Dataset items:
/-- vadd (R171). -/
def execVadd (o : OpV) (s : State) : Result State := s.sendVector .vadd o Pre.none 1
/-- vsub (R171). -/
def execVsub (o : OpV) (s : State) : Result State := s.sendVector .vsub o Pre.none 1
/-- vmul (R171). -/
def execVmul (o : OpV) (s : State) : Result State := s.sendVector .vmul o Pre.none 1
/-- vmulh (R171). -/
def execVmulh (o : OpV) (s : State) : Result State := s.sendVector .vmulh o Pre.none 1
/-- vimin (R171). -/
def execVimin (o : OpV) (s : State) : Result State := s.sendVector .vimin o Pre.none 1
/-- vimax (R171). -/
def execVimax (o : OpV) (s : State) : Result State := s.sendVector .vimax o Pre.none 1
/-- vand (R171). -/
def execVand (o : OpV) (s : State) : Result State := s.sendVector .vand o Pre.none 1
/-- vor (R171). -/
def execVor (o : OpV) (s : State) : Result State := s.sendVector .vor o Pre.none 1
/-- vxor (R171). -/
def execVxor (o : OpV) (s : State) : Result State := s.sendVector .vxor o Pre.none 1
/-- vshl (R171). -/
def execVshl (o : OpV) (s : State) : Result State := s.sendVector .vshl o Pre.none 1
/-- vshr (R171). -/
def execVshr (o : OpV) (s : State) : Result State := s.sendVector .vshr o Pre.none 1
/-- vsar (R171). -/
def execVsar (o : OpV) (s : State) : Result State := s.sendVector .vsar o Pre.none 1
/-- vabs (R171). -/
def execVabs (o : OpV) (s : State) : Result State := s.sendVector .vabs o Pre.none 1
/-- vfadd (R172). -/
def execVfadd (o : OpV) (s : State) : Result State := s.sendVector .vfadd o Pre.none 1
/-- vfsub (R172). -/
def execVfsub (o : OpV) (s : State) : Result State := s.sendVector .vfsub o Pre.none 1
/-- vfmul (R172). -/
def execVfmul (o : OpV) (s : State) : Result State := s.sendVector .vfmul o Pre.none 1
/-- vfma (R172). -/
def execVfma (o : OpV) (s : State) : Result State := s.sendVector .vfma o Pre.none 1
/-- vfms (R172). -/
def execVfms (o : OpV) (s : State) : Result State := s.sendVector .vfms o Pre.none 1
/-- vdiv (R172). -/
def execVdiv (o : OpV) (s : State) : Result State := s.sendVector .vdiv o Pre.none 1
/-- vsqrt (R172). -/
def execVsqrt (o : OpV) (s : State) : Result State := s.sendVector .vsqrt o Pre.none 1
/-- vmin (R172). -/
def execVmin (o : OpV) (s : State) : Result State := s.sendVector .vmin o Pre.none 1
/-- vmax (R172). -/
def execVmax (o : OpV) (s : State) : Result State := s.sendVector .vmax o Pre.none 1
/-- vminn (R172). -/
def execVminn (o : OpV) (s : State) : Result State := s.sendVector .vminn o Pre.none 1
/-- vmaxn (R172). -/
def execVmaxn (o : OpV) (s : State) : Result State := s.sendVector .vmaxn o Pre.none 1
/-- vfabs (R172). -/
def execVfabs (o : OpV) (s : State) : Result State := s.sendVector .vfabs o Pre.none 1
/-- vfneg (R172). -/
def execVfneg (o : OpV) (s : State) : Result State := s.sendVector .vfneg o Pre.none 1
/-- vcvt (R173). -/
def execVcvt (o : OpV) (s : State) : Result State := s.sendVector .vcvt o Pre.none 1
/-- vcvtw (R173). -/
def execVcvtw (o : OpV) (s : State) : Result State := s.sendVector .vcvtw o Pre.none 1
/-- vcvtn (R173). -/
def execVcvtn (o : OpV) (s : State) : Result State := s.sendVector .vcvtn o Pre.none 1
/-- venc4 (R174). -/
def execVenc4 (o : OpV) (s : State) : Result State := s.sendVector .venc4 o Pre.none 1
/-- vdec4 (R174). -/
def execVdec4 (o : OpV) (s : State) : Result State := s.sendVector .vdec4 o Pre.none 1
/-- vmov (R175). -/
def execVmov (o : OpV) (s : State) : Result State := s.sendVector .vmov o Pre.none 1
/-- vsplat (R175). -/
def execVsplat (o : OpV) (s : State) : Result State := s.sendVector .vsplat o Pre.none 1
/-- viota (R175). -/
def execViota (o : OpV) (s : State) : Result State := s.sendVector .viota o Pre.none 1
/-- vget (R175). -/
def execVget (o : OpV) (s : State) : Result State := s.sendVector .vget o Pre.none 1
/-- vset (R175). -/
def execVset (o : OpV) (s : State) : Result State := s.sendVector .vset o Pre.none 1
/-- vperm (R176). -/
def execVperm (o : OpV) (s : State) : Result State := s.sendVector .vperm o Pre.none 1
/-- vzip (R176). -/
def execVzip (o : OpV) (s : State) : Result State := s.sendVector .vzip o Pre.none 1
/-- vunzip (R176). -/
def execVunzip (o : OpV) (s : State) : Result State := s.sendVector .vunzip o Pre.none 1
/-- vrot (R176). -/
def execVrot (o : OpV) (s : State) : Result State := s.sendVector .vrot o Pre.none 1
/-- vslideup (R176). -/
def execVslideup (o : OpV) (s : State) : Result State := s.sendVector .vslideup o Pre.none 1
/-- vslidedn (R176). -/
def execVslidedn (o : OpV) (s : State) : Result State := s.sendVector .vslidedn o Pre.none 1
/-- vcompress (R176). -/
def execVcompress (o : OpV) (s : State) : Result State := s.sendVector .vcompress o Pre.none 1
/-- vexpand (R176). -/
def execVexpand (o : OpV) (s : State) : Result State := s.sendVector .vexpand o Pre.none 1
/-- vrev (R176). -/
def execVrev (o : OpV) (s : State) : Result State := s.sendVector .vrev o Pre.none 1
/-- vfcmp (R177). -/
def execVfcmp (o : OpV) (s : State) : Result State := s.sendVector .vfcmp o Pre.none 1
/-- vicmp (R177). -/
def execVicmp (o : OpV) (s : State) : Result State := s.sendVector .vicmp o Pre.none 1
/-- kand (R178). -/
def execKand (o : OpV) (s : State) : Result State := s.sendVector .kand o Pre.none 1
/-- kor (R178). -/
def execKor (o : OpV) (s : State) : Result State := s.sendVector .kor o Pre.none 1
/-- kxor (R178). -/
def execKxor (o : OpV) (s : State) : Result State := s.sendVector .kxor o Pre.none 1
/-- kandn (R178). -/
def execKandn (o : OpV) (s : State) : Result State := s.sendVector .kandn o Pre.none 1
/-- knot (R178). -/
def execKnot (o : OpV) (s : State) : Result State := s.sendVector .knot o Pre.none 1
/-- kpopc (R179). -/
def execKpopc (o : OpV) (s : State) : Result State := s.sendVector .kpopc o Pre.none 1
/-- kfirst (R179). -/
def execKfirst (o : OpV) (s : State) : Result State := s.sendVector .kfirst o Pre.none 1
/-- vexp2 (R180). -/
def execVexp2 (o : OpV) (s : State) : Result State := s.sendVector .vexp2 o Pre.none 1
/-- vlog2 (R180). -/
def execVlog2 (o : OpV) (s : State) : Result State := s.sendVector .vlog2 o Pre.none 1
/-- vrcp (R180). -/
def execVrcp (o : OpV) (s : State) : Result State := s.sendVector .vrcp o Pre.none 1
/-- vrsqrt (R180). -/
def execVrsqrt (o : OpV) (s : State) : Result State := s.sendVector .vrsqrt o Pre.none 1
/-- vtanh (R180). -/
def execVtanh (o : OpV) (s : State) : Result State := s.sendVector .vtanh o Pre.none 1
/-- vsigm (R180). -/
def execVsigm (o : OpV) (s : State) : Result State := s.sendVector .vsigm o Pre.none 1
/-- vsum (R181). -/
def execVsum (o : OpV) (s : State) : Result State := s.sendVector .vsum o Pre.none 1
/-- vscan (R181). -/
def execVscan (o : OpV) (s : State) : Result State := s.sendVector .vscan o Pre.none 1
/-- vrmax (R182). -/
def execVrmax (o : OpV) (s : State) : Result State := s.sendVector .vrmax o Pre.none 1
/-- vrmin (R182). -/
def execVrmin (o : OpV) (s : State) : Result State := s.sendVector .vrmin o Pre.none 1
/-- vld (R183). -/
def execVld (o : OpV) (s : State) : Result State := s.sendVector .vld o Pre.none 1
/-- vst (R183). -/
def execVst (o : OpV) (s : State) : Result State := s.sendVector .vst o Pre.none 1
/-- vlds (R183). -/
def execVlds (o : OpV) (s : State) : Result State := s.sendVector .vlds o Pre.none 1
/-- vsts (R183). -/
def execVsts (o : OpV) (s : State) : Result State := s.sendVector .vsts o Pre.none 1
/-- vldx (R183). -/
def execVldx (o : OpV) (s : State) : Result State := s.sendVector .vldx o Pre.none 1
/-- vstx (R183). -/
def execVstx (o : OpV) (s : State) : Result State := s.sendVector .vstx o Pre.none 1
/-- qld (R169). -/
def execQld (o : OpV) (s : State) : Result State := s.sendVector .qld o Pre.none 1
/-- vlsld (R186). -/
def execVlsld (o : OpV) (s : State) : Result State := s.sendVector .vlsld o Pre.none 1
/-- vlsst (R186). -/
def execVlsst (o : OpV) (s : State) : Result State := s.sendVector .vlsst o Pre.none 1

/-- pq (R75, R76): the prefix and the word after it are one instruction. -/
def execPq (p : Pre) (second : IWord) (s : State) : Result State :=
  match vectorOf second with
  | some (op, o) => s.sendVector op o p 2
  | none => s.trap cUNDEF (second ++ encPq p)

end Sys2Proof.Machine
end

* _How to complete this task_
Output only the lines from the one with "s.sendVector op o p 2" through the last line of the entries above; please keep them exact.

* _Completed exercise_
  | some (op, o) => s.sendVector op o p 2
  | none => s.trap cUNDEF (second ++ encPq p)

end Sys2Proof.Machine
end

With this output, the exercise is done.